What needs to be done: Write the entries out exactly, with the final line being the one containing "u16 o.id ++".

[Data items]
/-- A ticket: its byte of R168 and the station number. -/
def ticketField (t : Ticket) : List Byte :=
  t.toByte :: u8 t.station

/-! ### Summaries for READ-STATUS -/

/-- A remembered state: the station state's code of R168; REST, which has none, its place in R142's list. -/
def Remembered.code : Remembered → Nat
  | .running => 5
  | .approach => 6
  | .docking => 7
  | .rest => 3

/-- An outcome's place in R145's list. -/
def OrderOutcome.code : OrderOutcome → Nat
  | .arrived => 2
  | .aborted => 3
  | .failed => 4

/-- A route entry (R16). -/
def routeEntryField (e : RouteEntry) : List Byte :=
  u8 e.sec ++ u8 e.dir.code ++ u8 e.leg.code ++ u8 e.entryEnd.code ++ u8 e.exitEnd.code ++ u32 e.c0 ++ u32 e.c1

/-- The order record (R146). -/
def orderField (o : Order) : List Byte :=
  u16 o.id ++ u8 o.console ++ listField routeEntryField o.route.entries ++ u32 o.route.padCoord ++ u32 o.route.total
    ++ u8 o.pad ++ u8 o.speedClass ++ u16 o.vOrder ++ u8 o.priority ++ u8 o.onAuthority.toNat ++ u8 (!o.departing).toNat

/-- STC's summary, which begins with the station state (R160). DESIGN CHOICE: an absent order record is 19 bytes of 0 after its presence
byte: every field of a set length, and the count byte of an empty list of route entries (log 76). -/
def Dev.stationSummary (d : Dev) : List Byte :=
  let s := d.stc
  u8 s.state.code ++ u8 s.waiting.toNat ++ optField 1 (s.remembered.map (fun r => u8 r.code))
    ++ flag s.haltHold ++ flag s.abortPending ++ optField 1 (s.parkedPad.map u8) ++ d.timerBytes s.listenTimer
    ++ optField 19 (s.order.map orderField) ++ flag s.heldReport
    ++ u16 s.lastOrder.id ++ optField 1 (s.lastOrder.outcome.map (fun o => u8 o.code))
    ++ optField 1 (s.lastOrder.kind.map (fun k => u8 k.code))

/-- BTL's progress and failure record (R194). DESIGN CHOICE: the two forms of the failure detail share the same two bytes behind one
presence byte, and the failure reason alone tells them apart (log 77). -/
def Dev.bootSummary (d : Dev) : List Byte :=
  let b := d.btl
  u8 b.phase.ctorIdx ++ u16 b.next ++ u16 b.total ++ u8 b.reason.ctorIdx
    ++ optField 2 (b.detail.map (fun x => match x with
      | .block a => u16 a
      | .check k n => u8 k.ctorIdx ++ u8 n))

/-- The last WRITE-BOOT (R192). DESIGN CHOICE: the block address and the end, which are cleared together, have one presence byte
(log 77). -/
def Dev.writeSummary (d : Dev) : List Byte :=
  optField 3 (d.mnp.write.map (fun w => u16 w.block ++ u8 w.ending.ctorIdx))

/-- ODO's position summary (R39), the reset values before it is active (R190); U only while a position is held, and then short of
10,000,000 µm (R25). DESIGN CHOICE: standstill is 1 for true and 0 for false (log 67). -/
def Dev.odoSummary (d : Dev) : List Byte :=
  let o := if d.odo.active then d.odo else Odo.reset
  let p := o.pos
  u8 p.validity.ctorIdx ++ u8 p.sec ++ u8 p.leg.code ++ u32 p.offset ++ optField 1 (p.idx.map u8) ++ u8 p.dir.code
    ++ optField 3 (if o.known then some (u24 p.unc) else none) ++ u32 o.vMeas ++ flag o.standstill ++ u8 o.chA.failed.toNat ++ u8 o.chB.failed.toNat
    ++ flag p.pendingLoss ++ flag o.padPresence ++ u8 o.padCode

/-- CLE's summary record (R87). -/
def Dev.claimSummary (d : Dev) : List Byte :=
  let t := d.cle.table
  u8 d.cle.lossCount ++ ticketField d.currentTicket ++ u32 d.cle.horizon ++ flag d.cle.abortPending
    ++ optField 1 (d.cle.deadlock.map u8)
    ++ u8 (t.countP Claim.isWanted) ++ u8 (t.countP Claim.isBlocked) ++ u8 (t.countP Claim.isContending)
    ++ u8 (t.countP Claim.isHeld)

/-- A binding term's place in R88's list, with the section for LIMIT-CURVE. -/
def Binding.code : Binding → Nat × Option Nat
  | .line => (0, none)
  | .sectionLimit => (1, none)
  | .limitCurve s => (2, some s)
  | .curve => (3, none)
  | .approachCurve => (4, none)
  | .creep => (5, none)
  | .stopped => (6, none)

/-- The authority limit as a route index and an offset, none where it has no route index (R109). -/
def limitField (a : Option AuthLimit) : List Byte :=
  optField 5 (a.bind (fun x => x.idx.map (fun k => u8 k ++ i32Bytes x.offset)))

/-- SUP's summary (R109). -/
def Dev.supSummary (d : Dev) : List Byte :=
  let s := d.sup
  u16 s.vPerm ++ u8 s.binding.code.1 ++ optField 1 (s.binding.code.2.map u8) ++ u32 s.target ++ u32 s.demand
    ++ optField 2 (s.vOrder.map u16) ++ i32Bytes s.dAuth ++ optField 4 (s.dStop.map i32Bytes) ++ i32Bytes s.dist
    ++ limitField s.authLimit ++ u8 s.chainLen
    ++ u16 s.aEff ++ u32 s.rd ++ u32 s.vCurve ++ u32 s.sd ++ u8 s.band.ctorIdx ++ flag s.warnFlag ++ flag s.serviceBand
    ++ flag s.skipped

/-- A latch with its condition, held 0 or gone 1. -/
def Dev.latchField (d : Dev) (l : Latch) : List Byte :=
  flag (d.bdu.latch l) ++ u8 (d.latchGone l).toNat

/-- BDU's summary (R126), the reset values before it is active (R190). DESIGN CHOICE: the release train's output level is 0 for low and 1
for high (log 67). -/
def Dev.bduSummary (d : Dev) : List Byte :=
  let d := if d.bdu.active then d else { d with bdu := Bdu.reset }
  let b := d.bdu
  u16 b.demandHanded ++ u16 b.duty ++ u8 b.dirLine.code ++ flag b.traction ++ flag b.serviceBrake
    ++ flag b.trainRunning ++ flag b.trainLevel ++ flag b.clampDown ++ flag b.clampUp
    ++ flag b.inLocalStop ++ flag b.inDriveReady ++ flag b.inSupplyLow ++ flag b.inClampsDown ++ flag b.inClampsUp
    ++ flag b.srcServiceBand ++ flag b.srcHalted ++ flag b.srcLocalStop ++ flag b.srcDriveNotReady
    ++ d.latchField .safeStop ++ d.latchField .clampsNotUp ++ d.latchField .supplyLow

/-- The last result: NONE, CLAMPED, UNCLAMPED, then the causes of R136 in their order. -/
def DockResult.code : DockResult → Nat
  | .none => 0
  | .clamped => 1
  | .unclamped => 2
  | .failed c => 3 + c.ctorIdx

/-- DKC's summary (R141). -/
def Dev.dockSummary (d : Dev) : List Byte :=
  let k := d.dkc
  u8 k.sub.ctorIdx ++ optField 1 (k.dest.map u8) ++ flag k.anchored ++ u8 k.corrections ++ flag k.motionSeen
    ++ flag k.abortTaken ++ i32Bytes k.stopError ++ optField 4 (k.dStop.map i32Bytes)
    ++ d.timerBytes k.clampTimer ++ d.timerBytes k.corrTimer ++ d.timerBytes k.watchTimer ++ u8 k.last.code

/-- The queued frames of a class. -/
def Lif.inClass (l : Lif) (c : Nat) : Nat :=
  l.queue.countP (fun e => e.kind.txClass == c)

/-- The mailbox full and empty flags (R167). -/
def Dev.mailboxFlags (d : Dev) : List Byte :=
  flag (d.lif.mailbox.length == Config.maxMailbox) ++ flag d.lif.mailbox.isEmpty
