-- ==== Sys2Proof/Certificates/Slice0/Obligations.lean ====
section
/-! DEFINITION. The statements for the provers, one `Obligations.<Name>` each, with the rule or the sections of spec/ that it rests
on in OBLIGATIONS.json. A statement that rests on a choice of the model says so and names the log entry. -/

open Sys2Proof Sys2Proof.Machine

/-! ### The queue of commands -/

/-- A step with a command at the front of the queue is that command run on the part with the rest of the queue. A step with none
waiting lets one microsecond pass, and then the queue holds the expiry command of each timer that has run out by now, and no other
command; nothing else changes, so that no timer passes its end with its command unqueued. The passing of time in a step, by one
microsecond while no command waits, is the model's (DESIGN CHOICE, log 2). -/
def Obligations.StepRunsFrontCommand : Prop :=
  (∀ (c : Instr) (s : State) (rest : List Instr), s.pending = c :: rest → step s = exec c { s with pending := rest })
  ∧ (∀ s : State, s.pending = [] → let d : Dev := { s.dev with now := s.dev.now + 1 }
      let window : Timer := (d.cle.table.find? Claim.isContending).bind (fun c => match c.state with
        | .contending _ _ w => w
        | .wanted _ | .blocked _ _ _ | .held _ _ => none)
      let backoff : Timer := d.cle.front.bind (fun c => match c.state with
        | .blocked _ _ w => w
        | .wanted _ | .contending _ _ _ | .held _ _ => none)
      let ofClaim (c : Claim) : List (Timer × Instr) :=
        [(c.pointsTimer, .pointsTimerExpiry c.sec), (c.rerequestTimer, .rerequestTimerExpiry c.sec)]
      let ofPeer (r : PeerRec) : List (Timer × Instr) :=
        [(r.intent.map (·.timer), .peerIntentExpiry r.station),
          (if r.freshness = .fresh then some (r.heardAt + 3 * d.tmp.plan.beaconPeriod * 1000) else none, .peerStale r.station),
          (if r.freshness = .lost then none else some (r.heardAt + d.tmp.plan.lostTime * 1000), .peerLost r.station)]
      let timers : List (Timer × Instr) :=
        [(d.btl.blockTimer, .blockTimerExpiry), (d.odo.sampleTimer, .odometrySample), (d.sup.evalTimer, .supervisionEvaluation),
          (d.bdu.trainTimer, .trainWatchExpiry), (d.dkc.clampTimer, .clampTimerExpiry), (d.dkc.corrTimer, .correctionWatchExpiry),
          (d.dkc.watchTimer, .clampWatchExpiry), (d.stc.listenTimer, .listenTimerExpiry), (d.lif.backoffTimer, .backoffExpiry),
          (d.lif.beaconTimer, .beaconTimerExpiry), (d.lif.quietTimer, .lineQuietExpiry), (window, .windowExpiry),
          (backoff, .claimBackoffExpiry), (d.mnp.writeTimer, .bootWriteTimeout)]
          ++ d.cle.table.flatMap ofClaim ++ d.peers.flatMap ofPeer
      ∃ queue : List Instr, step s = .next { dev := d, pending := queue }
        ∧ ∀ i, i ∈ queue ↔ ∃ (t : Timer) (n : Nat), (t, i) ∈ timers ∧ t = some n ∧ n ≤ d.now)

Task answer:
/-- A ticket: its byte of R168 and the station number. -/
def ticketField (t : Ticket) : List Byte :=
  t.toByte :: u8 t.station

/-! ### Summaries for READ-STATUS -/

/-- A remembered state: the station state's code of R168; REST, which has none, its place in R142's list. -/
def Remembered.code : Remembered → Nat
  | .running => 5
  | .approach => 6
  | .docking => 7
  | .rest => 3

/-- An outcome's place in R145's list. -/
def OrderOutcome.code : OrderOutcome → Nat
  | .arrived => 2
  | .aborted => 3
  | .failed => 4

/-- A route entry (R16). -/
def routeEntryField (e : RouteEntry) : List Byte :=
  u8 e.sec ++ u8 e.dir.code ++ u8 e.leg.code ++ u8 e.entryEnd.code ++ u8 e.exitEnd.code ++ u32 e.c0 ++ u32 e.c1

/-- The order record (R146). -/
def orderField (o : Order) : List Byte :=
  u16 o.id ++ u8 o.console ++ listField routeEntryField o.route.entries ++ u32 o.route.padCoord ++ u32 o.route.total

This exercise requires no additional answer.